## 2.14.3. Numerical Solution[¶](#numerical-solution "Permalink to this headline")
-------------------------------------------------------------------------------

The numerical implementation of MOSART is mainly based on a subcycling scheme and a local time-stepping algorithm. There are two levels of subcycling. For convenience, we denote \\(T\_{inputs}\\) (s), \\(T\_{mosart}\\) (s), \\(T\_{hillslope}\\) (s) and \\(T\_{channel}\\) (s) as the time steps of runoff inputs (from CLM to MOSART via the flux coupler), MOSART routing, hillslope routing, and channel routing, respectively. The first level of subcycling is between the runoff inputs and MOSART routing. If \\(T\_{inputs}\\) is 10800s and \\(T\_{mosart}\\) is 3600s, three MOSART time steps will be invoked each time the runoff inputs are updated. The second level of subcycling is between the hillslope routing and channel routing. This is to account for the fact that the travel velocity of water across hillslopes is usually much slower than that in the channels. \\(T\_{hillslope}\\) is usually set as the same as \\(T\_{mosart}\\), but within each time step of hillslope routing there are a few time steps for channel routing, i.e., \\(T\_{hillslope} = D\_{levelH2R} \\cdot T\_{channel}\\).

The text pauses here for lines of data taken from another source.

/-- An item added to a trouble set is in it, and so is every earlier one; nothing else is. -/
theorem mem_addTrouble (t x : Trouble) (l : List Trouble) : x ∈ addTrouble t l ↔ x = t ∨ x ∈ l := by
  induction l with
  | nil => simp [addTrouble]
  | cons a rest ih =>
    unfold addTrouble
    split
    · rename_i h
      subst h
      simp
    · split
      · simp
      · simp only [List.mem_cons, ih]
        constructor
        · rintro (h | h | h)
          · exact .inr (.inl h)
          · exact .inl h
          · exact .inr (.inr h)
        · rintro (h | h | h)
          · exact .inr (.inl h)
          · exact .inl h
          · exact .inr (.inr h)

/-- A raised trouble stands raised. -/
theorem raised_raiseTrouble (z : Fin 16) (k : TroubleKind) (n : Nat) (s : State) : Raised (raiseTrouble z k n s) z k n := by
  unfold raiseTrouble Raised
  dsimp only
  split
  · assumption
  · simp [mem_addTrouble]

/-! ### The frames of requests (R171, R173, R174) -/

/-- A response issued where the frame's arrival changed nothing else. -/
theorem issue_frameTaken (p : Port) (r : Response) (s : State) : issue p r (frameTaken p s) = s.answered p r := by
  simp [issue, frameTaken, State.answered, State.setPort, State.port]

/-- A valid frame's arrival, once and for all: dropped at a full transmit list, BUSY while a request is pending, else checked in the
state with the receiver back in HUNTING and answered into that port's transmit list. -/
theorem serve_cases (p : Port) (code n : Byte) (reply : State → Reply) (s : State) :
    (frameDropped (s.port p) = true ∧ serve p code n reply s = frameTaken p s) ∨
    (frameDropped (s.port p) = false ∧ (s.port p).waiting.isSome = true ∧
      serve p code n reply s = s.answered p ⟨code, n, .busy, []⟩) ∨
    (frameDropped (s.port p) = false ∧ (s.port p).waiting.isSome = false ∧
      serve p code n reply s =
        issue p ⟨code, n, (reply (frameTaken p s)).result, (reply (frameTaken p s)).payload⟩ (reply (frameTaken p s)).state) := by
  have hport : (frameTaken p s).port p = { s.port p with rx := .hunting } := by simp [frameTaken]
  have hd : frameDropped ((frameTaken p s).port p) = frameDropped (s.port p) := by rw [hport]; rfl
  have hw : ((frameTaken p s).port p).waiting = (s.port p).waiting := by rw [hport]
  unfold serve
  dsimp only
  rw [hd, hw]
  by_cases h1 : frameDropped (s.port p) = true
  · exact .inl ⟨h1, by simp [h1]⟩
  · have h1' : frameDropped (s.port p) = false := by simpa using h1
    by_cases h2 : (s.port p).waiting.isSome = true
    · refine .inr (.inl ⟨h1', h2, ?_⟩)
      rw [← issue_frameTaken]
      simp [h1', h2]
    · have h2' : (s.port p).waiting.isSome = false := by simpa using h2
      exact .inr (.inr ⟨h1', h2', by simp [h1', h2']⟩)

/-- A port that takes frames checks this one. -/
theorem serve_takes (p : Port) (code n : Byte) (reply : State → Reply) (s : State) (h : TakesFrame s p) :
    serve p code n reply s =
      issue p ⟨code, n, (reply (frameTaken p s)).result, (reply (frameTaken p s)).payload⟩ (reply (frameTaken p s)).state := by
  obtain ⟨-, hw, ht⟩ := h
  rcases serve_cases p code n reply s with ⟨h1, -⟩ | ⟨-, h2, -⟩ | ⟨-, -, h3⟩
  · have : ¬ 4 ≤ (s.port p).tx.length := by omega
    simp [frameDropped, hw, this] at h1
  · simp [hw] at h2
  · exact h3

The local time-stepping algorithm is to account for the fact that the travel velocity of water is much faster in some river channels (e.g., with steeper bed slope, narrower channel width) than others. That is, for each channel (either a sub-network or main channel), the final time step of local channel routing is given as \\(T\_{local}=T\_{channel}/D\_{local}\\). \\(D\_{local}\\) is currently estimated empirically as a function of local channel slope, width, length and upstream drainage area. If MOSART crashes due to a numerical issue, we recommend increasing \\(D\_{levelH2R}\\) and, if the issue remains, reducing \\(T\_{mosart}\\).